To download a report, you need jsforce_s3_downloader {reportid} {datefield} {index of field to display} {start date YYYY-MM-DD} {end date YYYY-MM-DD} {s3 bucket} {s3 path} [{aws region}]

Example:

$ jsforce_s3_downloader 00OE0000002wlroMAA Labor__c.CreatedDate 5 2016-01-01 2016-01-04 monima test us-east-1
Switching AWS region to us-east-1
Starting here....
Report:00OE0000002wlroMAA
Output to:ReportOut_00OE0000002wlroMAA_20160101-20160104_20160418030436.csv
Start:2016-01-01
...
707 records
First row: (L-5158662,a0iE000000MiWcxIAF)
Last row : (L-5172382 a0iE000000MihGAIAZ)
=============================
Report       :00OE0000002wlroMAA
Date range   :2016-01-01 to 2016-01-04
Output to    :ReportOut_00OE0000002wlroMAA_20160101-20160104_20160418030436.csv
Done         :1087 records written.
Async reports:4 - (succeeded:4,failed:0).
Successfully uploaded data to monima/monima/ReportOut_00OE0000002wlroMAA_20160101-20160104_20160418030436.csv

Using the library in your NodeJS program.

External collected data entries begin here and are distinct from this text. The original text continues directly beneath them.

/-- A first byte of an unknown type, from its free bits. -/
theorem unknown_byte : ∀ b : Byte, 4 ≤ (hiNibble b).toNat →
    (b.getLsbD 7 = true → (1#1 ++ b.extractLsb' 0 7 : Byte) = b) ∧
    (b.getLsbD 7 = false → (1#2 ++ b.extractLsb' 0 6 : Byte) = b) := by decide

/-- The row of a FirstFrame, in either form. -/
theorem decodeNpdu_ff_row {ch : Channel} {c : Nat} {hi : BitVec 4} {b1 : Byte} {rest : Bytes} {rx : RxArgs} {i : Instr}
    {f : CanFrame} (hrest : rest.length ≤ 6) (hdec : decodeNpdu c (pciByte 1 hi :: b1 :: rest) rx = .ok i)
    (h : Carries ch f (pciByte 1 hi :: b1 :: rest)) :
    npduRow i = some (c, rx) ∧ rowSize i = 2 + rest.length ∧ rowPdu ch i = pduDecode ch f := by
  rw [decodeNpdu_ff c hi b1 rest rx hrest] at hdec
  rw [pduDecode_ff h]
  by_cases hzero : hi ++ b1 = 0
  · rw [if_pos hzero] at hdec
    cases hdec
    refine ⟨rfl, rfl, ?_⟩
    rw [if_neg (not_not.mpr hzero)]
    exact ite_or ..
  · rw [if_neg hzero] at hdec
    cases hdec
    refine ⟨rfl, rfl, ?_⟩
    rw [if_pos hzero]
    exact ite_or ..

/-- The decoder's row of group NPDU is what PduDecode reads from a frame that carries its bytes. -/
theorem decodeNpdu_row {ch : Channel} {c : Nat} {code : Bytes} {rx : RxArgs} {i : Instr} {f : CanFrame}
    (hdec : decodeNpdu c code rx = .ok i) (h : Carries ch f code) :
    npduRow i = some (c, rx) ∧ rowSize i = code.length ∧ rowPdu ch i = pduDecode ch f := by
  have hfits : ¬ maxData < code.length := fun hlong => by simp [decodeNpdu, hlong] at hdec
  match code, h with
  | [], _ => simp [decodeNpdu] at hdec
  | b :: rest, h =>
    have hrest : rest.length ≤ 7 := by
      simp only [List.length_cons, maxData] at hfits
      omega
    have htype : ∀ t : BitVec 4, t = 0 ∨ t = 1 ∨ t = 2 ∨ t = 3 ∨ 4 ≤ t.toNat := by decide
    obtain ⟨hi, lo, rfl⟩ : ∃ hi lo, pciByte hi lo = b := ⟨_, _, pciByte_nibbles b⟩
    rcases htype hi with rfl | rfl | rfl | rfl | ht
    case inl =>
      rw [decodeNpdu_sf c rest rx hrest] at hdec
      cases hdec
      exact ⟨rfl, Nat.add_comm .., (pduDecode_sf h).symm⟩
    case inr.inl =>
      match rest, hrest, h, hdec with
      | [], _, _, hdec => simp [decodeNpdu, maxData] at hdec
      | b1 :: rest, hrest, h, hdec =>
        obtain ⟨hrow, hsize, hpdu⟩ := decodeNpdu_ff_row (Nat.le_of_succ_le_succ hrest) hdec h
        exact ⟨hrow, hsize.trans (Nat.add_comm ..), hpdu⟩
    case inr.inr.inl =>
      rw [decodeNpdu_cf c rest rx hrest] at hdec
      cases hdec
      exact ⟨rfl, Nat.add_comm .., (pduDecode_cf h).symm⟩
    case inr.inr.inr.inl =>
      rw [decodeNpdu_fc c rest rx hrest] at hdec
      cases hdec
      obtain ⟨hpdu, hrow, hsize⟩ := rowPdu_decodeFlowControl ch c lo rest rx
      exact ⟨hrow, hsize.trans (Nat.add_comm ..), hpdu.trans (pduDecode_fc h).symm⟩
    case inr.inr.inr.inr =>
      have ht' : 4 ≤ (hiNibble (pciByte hi lo)).toNat := by rwa [hiNibble_pciByte]
      obtain ⟨hset, hclear⟩ := unknown_byte _ ht'
      rw [decodeNpdu_unknown c rest rx hrest _ ht'] at hdec
      rw [pduDecode_unknown h ht']
      split at hdec
      case isTrue hbit =>
        cases hdec
        exact ⟨rfl, Nat.add_comm .., congrArg (fun b => Npdu.unknownType (hiNibble b)) (hset hbit)⟩
      case isFalse hbit =>
        cases hdec
        exact ⟨rfl, Nat.add_comm .., congrArg (fun b => Npdu.unknownType (hiNibble b))
          (hclear (Bool.not_eq_true _ ▸ hbit))⟩
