-- ==== Sys2Proof/Machine/Frames.lean ====
section
/-! DEFINITION. What a transmitter sends: link frames byte for byte, their striping over the lanes of a port, slack columns,
the tack, and the replay of a link's frames (R78, R80, R81, R97, R101, R114 to R119, R125, R129, R137, R144). -/
namespace Sys2Proof.Machine

/-- The port carries frames: INIT, QUARANTINE or ACTIVE. -/
def PState.framed : PState → Bool
  | .init | .quarantine | .active => true
  | _ => false

/-! ### The fibre -/

/-- Something leaves over a port's transmit fibre. Under a far-end loopback the fibre carries the received symbols, and what
the part would send is discarded (R101). -/
def Chip.fibre (c : Chip) (p : Nat) (e : Emit) : Chip := if c.loopback p = 3 then c else c.emit e

/-- The global number of wavelength `w` on a port's fibre pair (R72). -/
def laneOf (p w : Nat) : Nat := 8 * (p / 4) + w

/-- The active lanes of a port, ascending. -/
def Chip.activeLanes (c : Chip) (p : Nat) : List Nat := (bitsOf (c.port p).lanes 8).map (laneOf p)

/-- The transmit direction of a port is quiet. -/
def Chip.isQuiet (c : Chip) (p : Nat) : Bool := c.fpBits p 0x114 &&& c.fullLanes p != 0

/-- Every active lane of a port carries columns: none retrains from cold (R99). -/
def Chip.lanesUp (c : Chip) (p : Nat) : Bool :=
  (c.port p).lanes != 0 && c.fpBits p 0x10C &&& (c.port p).lanes == (c.port p).lanes

/-- A quiet port leaves the quiet state by a tack (R97, R98). -/
def Chip.tack (c : Chip) (p : Nat) : Chip :=
  if c.isQuiet p then
    (((c.setFpBits p 0x114 (c.fullLanes p) false).bump (lnePage p + 0x118) 1).onPort p
      (fun x => { x with idleAt := c.now })).fibre p (.tack p)
  else c

/-- Bytes striped over lanes: blocks of 32 bytes, one on each lane per column, in ascending lane order (R78). -/
def columnsOf (lanes : List Nat) (bytes : List Byte) : List (List (Nat × List Byte)) :=
  let k := lanes.length
  (List.range (bytes.length / (32 * k))).map (fun j =>
    lanes.mapIdx (fun i lane => (lane, (bytes.drop (32 * (j * k + i))).take 32)))

/-- A slack column leaves a port: the column count goes up, and every active lane carries its tag, which is its wavelength,
and the count (R80, R81). It starts the count of 128 data columns again, also where it was sent for want of a stitch. DESIGN CHOICE;
log entry 93. -/
def Chip.slackColumn (c : Chip) (p : Nat) : Chip :=
  let col := ((c.port p).col + 1) % 65536
  (c.onPort p (fun x => { x with col := col, cols := 0 })).fibre p
    (.slack p ((bitsOf (c.port p).lanes 8).map (fun w => (laneOf p w, w, col))))

/-! ### Frames (R114 to R119) -/

/-- Content bytes of stitch `i` (R114). -/
def slotCap (i : Nat) : Nat := if i = 0 ∨ i = 7 then 56 else 64

/-- Where the content area of stitch `i` begins within the 496 content bytes. -/
def slotAt (i : Nat) : Nat := if i = 0 then 0 else 64 * i - 8

/-- STITCH_MAP of a frame whose first stitches are given and whose others are empty (R115, R118). -/
def stitchMap (l : List Stitch) : Nat :=
  ((List.range 8).map (fun i => put (match l[i]? with | some s => s.vc | none => 15) (4 * i))).sum

/-- The 496 content bytes of a frame with the given stitches: unused bytes are zero (R119). -/
def stitchContent (l : List Stitch) : List Byte :=
  (List.range 8).flatMap (fun i => fit 0 (slotCap i) (match l[i]? with | some s => s.bytes | none => []))

/-- A frame: its fields and its content, with the CRC over bytes 0 to 507 (R115 to R117). `a` and `b` are the credit slots as
virtual channel and count. -/
def frameOf (kind fseq map : Nat) (content : List Byte) (ack : Nat) (nak adm : Bool) (a b : Nat × Nat) : Frame :=
  let head := fseq % 4096 + put (map % 2 ^ 32) 12 + put (b.1 % 16) 44 + put (b.2 % 16384) 48 + put (kind % 4) 62
  let low := ack % 4096 + put (b2n nak) 12 + put (b2n adm) 13 + put (a.1 % 16) 14 + put (a.2 % 16384) 18
  let crc := crc32 (leBytes 8 head ++ content ++ leBytes 4 low)
  { head := BitVec.ofNat 64 head, content := content, tail := BitVec.ofNat 64 (low + put crc.toNat 32) }

/-- The 512 bytes of a frame. -/
def frameBytes (f : Frame) : List Byte := leBytes 8 f.head.toNat ++ f.content ++ leBytes 8 f.tail.toNat

/-- A virtual channel's cumulative count differs from the one last reported. -/
def Link.changed (x : Link) (v : Nat) : Bool := cnt x.ret v != cnt x.told v

/-- The two virtual channels whose counts the next frame reports: changed counts first, in rotation (R137). -/
def Link.slots (x : Link) : Nat × Nat :=
  let order := (List.range 10).map (fun i => (x.rot + i) % 10)
  let l := order.filter x.changed ++ order.filter (fun v => !x.changed v)
  (l.getD 0 0, l.getD 1 1)

/-- Something waits to be reported: an acknowledgement, a NAK or a changed count (R96, R131, R137). -/
def Link.reports (x : Link) : Bool := x.nakDue || x.ackDue || (List.range 10).any x.changed

/-- The next frame of a link end with its acknowledgement, ADM and credit reports; an INIT frame has empty credit slots (R116,
R125, R127, R137, R144). The count that comes first in rotation stands in CREDIT_A (DESIGN CHOICE; log entry 71); before any
DATA frame has been accepted ACK is 4,095, the number before the first (DESIGN CHOICE; log entry 72). -/
def Chip.nextFrame (c : Chip) (l kind fseq map : Nat) (content : List Byte) : Frame :=
  let x := c.link l
  let s := x.slots
  let slot (v : Nat) : Nat × Nat := if kind = 2 then (15, 0) else (v, cnt x.ret v)
  frameOf kind fseq map content ((x.rxExp + 4095) % 4096) x.nakDue (decide (l < 1024) && c.isAdmitted l) (slot s.1) (slot s.2)

/-- The slack column that is due after 128 data columns leaves before the next data column (R80). -/
def Chip.slackDue (c : Chip) (p : Nat) : Chip := if 128 ≤ (c.port p).cols then c.slackColumn p else c

/-- A frame leaves a link end; at a port by a tack first where the port is quiet, after a slack column where one is due, and in
columns over its active lanes. What it reports counts as reported; a stitch or a report starts QUIET_DELAY again (R78, R80, R96, R97,
R131, R137). -/
def Chip.sendFrame (c : Chip) (l kind fseq map : Nat) (content : List Byte) : Chip :=
  let c := if l < 1024 then (c.tack l).slackDue l else c
  let x := c.link l
  let s := x.slots
  let f := c.nextFrame l kind fseq map content
  let c := c.onLink l (fun x => if kind = 2 then { x with nakDue := false, ackDue := false } else
    { x with
      nakDue := false, ackDue := false, rot := (s.2 + 1) % 10
      told := cntSet (cntSet x.told s.1 (cnt x.ret s.1)) s.2 (cnt x.ret s.2) })
  if l < 1024 then
    let cols := columnsOf (c.activeLanes l) (frameBytes f)
    ((c.onPort l (fun y => { y with
      cols := y.cols + cols.length, idleAt := if kind = 0 || x.reports then c.now else y.idleAt })).fibre l (.frame l f)).fibre l
        (.columns l cols)
  else c.emit (.frame l f)

/-! ### The replay (R129) -/

/-- Time that `n` frames take on a link, in ns: 20.64 ns divided by the lanes at one frame each; 64 Tb/s on a quadrant seam,
14 TB/s on a press seam (R51, R83, R132). -/
def Chip.frameTime (c : Chip) (l n : Nat) : Nat :=
  if l < 1024 then n * 2064 / (100 * max (bitsOf (c.port l).lanes 8).length 1)
  else match seamOf l with
    | some k => if k < 6 then n * 4096 / 64000 else n * 4096 / 112000
    | none => 0

/-- `n` frames are resent: LNK_REPLAY_CNT or SEM_REPLAY_CNT, and the counter event (R460). -/
def Chip.countReplay (c : Chip) (l n : Nat) : Chip :=
  if l < 1024 then (c.bump (lnkReg l 0x540) n).pmcN n (l / 256) (l % 256 / 16) 0x1005 (some (l % 16)) none
  else if l < 1040 then (c.bump (semPage l + 0x108) n).pmcN n ((l - 1024) / 4) (19 + (l - 1024) % 4) 0x4003 none none
  else c.bump (semPage l + 0x108) n

/-- Every unacknowledged DATA frame is resent, oldest first, with its own number and content and everything else as of now
(R129). While a port's lanes retrain from cold the replay waits for them, and keeps the ACK of the NAK that asked for it (R99). -/
def Chip.resend (c : Chip) (l : Nat) : Chip :=
  if l < 1024 ∧ c.lanesUp l = false then
    c.onLink l (fun x => { x with nakAck := if x.replayDue then x.nakAck else none, replayDue := true }) else
  let fs := (c.link l).replay
  let c := c.each fs (fun c f => c.sendFrame l 0 f.fseq (stitchMap f.stitches) (stitchContent f.stitches))
  let c := c.onLink l (fun x => { x with
    replay := x.replay.map (fun f => { f with resends := f.resends + 1, sentAt := c.now })
    nakAck := none, replayEnd := c.now + c.frameTime l fs.length, replayDue := false })
  c.countReplay l fs.length

/-- A replay that has waited for a port's lanes leaves, as the one that a NAK started where it is (R99, R129). -/
def Chip.resendDue (c : Chip) (p : Nat) : Chip :=
  if (c.link p).replayDue then
    let nak := (c.link p).nakAck
    (c.resend p).onLink p (fun x => { x with nakAck := nak })
  else c

end Sys2Proof.Machine
end

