/-- A port has lost lanes: with every lane in LOS, or no aligned set left, it goes down; otherwise it asks its peer for a
narrower set, over the lanes that still work, naming the lanes that it receives (R87, R89, R90). Both sides switch 64 of
their columns after it. -/
def Chip.laneLoss (c : Chip) (p : Nat) : Chip :=
  let x := c.port p
  if x.st = .training ∧ c.dark p then c.portDown p
  else if x.st.framed = false then c
  else if c.dark p then c.portDown p
  else
    let w := c.working p
    let rx := c.rxLanes p
    let c := if w = x.trained ∧ rx = x.rxTrained then c else c.onPort p (fun x => { x with trained := w, rxTrained := rx })
    let hurt := x.lanes &&& w != x.lanes || (match x.darn with | some d => d.set &&& w != d.set | none => false)
    if !hurt then c else
    let r := c.widest p w
    match r.1 with
    | none => r.2.portDown p
    | some s =>
      let c := (r.2.tack p).disturb p
      (c.onPort p (fun x => { x with
        darn := some { set := s, since := c.now, col := (x.col + 64) % 65536, peerCol := none, widen := false } })).darnAsk p
          (c.rxLanes p)

/-- The ports of an engine. -/
def enginePorts (e : Nat) : List Nat := (List.range 64).map (· + 64 * e)

/-- The fibre pairs of an engine with a lane in LOS. -/
def Chip.losPairs (c : Chip) (e : Nat) : List Nat :=
  (List.range 16).filter (fun f => c.fpBits (64 * e + 4 * f) 0x108 != 0)

/-- The port of a lane by the layout, if one holds it. -/
def Chip.lanePort (c : Chip) (l : Nat) : Option Nat :=
  let fp0 := l / 8 * 4
  ((layoutPorts (c.layoutCode fp0)).find? (fun ow => ow.1 ≤ l % 8 && l % 8 < ow.1 + ow.2)).map (fun ow => fp0 + ow.1 / 2)

/-- LOS_ENTER: a receive lane enters LOS (R87). -/
def losEnter (l : Nat) (c : Chip) : Chip :=
  let fp0 := l / 8 * 4
  let was := c.losPairs (l / 128)
  let c := c.setFpBits fp0 0x108 (2 ^ (l % 8)) true
  let c := c.pmcEdge (8 + l / 128) 0 0x9001 was (c.losPairs (l / 128))
  match c.lanePort l with
  | none => c
  | some p => c.laneLoss p

/-- LOS_LEAVE: a receive lane leaves LOS; a DOWN port with every lane lit trains (R87, R143). -/
def losLeave (l : Nat) (c : Chip) : Chip :=
  let fp0 := l / 8 * 4
  let was := c.losPairs (l / 128)
  let c := c.setFpBits fp0 0x108 (2 ^ (l % 8)) false
  let c := c.pmcEdge (8 + l / 128) 0 0x9001 was (c.losPairs (l / 128))
  match c.lanePort l with
  | none => c
  | some p => (c.onPort p (fun x => { x with cleanAt := c.now })).wake p

/-- The wavelength a source serves: a primary its own unless a spare stands in, a spare the one it is mapped to. -/
def Chip.serves (c : Chip) (e s : Nat) : Option Nat :=
  let m := c.reg (oen e 0x10C)
  if s = 8 then (if bit m 3 then some (fld m 2 0) else none)
  else if s = 9 then (if bit m 7 then some (fld m 6 4) else none)
  else if (bit m 3 && fld m 2 0 == s) || (bit m 7 && fld m 6 4 == s) then none else some s

/-- SOURCE_FAIL: FAILED is set and SRC_FAIL raised; the transmit lanes of the wavelength it serves go dark on all 16
fibre pairs, and their ports narrow (R88, R89). -/
def sourceFail (e s : Nat) (c : Chip) : Chip :=
  let c := { c with engBad := SMap.set c.engBad e (setBit (SMap.getD c.engBad e 0) s true) }
  let v := c.reg (oen e 0x108)
  let c := (c.setReg (oen e 0x108) (setBit (setBit v s false) (16 + s) true)).raise (oen e 0) 1
  let c := c.pmc (8 + e) 0 0x9002 (some s) none
  match c.serves e s with
  | none => c
  | some w => (c.setDarkW e (setBit (c.darkW e) w true)).each (enginePorts e) (fun c p => c.laneLoss p)

/-- A port may widen: AUTO_WIDEN is 1, and every lane of its layout has been trained and clear for 1 ms (R92). -/
def Chip.mayWiden (c : Chip) (p : Nat) : Bool :=
  c.regBit (oen (portEngine p) 0x110) 1 && c.working p == c.fullLanes p && (c.port p).cleanAt + 1000000 ≤ c.now

/-- The lane set that two darn requests give a port whose own lanes and the peer's work as `both`: the widest aligned one; while
every lane in use works, a wider set only when the port may widen (R89, R90, R92). -/
def Chip.darnSet (c : Chip) (p both : Nat) : Option Nat × Chip :=
  let now := (c.port p).lanes
  let r := c.widest p both
  match r.1 with
  | none => r
  | some s =>
    if now &&& both = now ∧ ((bitsOf s 8).length ≤ (bitsOf now 8).length ∨ c.mayWiden p = false) then (some now, c) else r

Configuration of the library
var config = {
    MAX_CONCURRENT: 30, 
    // 30 parallel async report requests
    
    WAIT_BETWEEN_REQUESTS: 1000, 
    // 1000 milliseconds
    
    REPORTSECTION: "T!T", 
    // REPORTSECTION - The section of the report that you want to see. This is explained in the 
    // [Salesforce Analytics REST API guide](https://resources.docs.salesforce.com/sfdc/pdf/salesforce_analytics_rest_api.pdf) 
    // - in the section decode the Fact Map. 
    
    WRITE_TEMP_FILES: !fs.existsSync('./tmp'), 
    // Store output of each async report to the tmp subdirectory.
    
    SFOptions: {
        loginUrl: "https://login.salesforce.com"
    }, 
    // Initialization options for jsforce (see http://jsforce.github.io/jsforce/doc/Connection.html)
    
    SF_USER: process.env.SF_USER,
    SF_PASSWD_WITH_TOKEN: process.env.SF_PASSWD_WITH_TOKEN,
    
    REPORTPREFIX: "ReportOut_",
    // File name generated is REPORTPREFIX + reportid + startdate + enddate + execution timestamp
    
    OUTPUTTO: "file", 
    // This can be 'file' - to write results to a file; or 's3' - to write results to a S3 object.
    
    AWSCONFIG: {    
        accessKeyId: 'AKID', secretAccessKey: 'SECRET', region: 'us-west-2'
    }, 
    // This is required when you are using AWS S3 outside AWS Lambda and have not set the environment variables AWS_ACCESS_KEY and AWS_SECRET_KEY.  
    // See http://docs.aws.amazon.com/AWSJavaScriptSDK/latest/AWS/Config.html#constructor-property
        
    S3BUCKET: "", 
    // S3 bucket if OUTPUTTO is set to "s3".
    
    S3KEYPREFIX: "" 
    // S3 key prefix if OUTPUTTO is set to "s3". This is the path where you want to store the output file.
}

Using it in AWS Lambda

To run the downloader in AWS Lambda, you need to create a lambda zip package. If you have compiled node libraries, prepare this on a Linux machine.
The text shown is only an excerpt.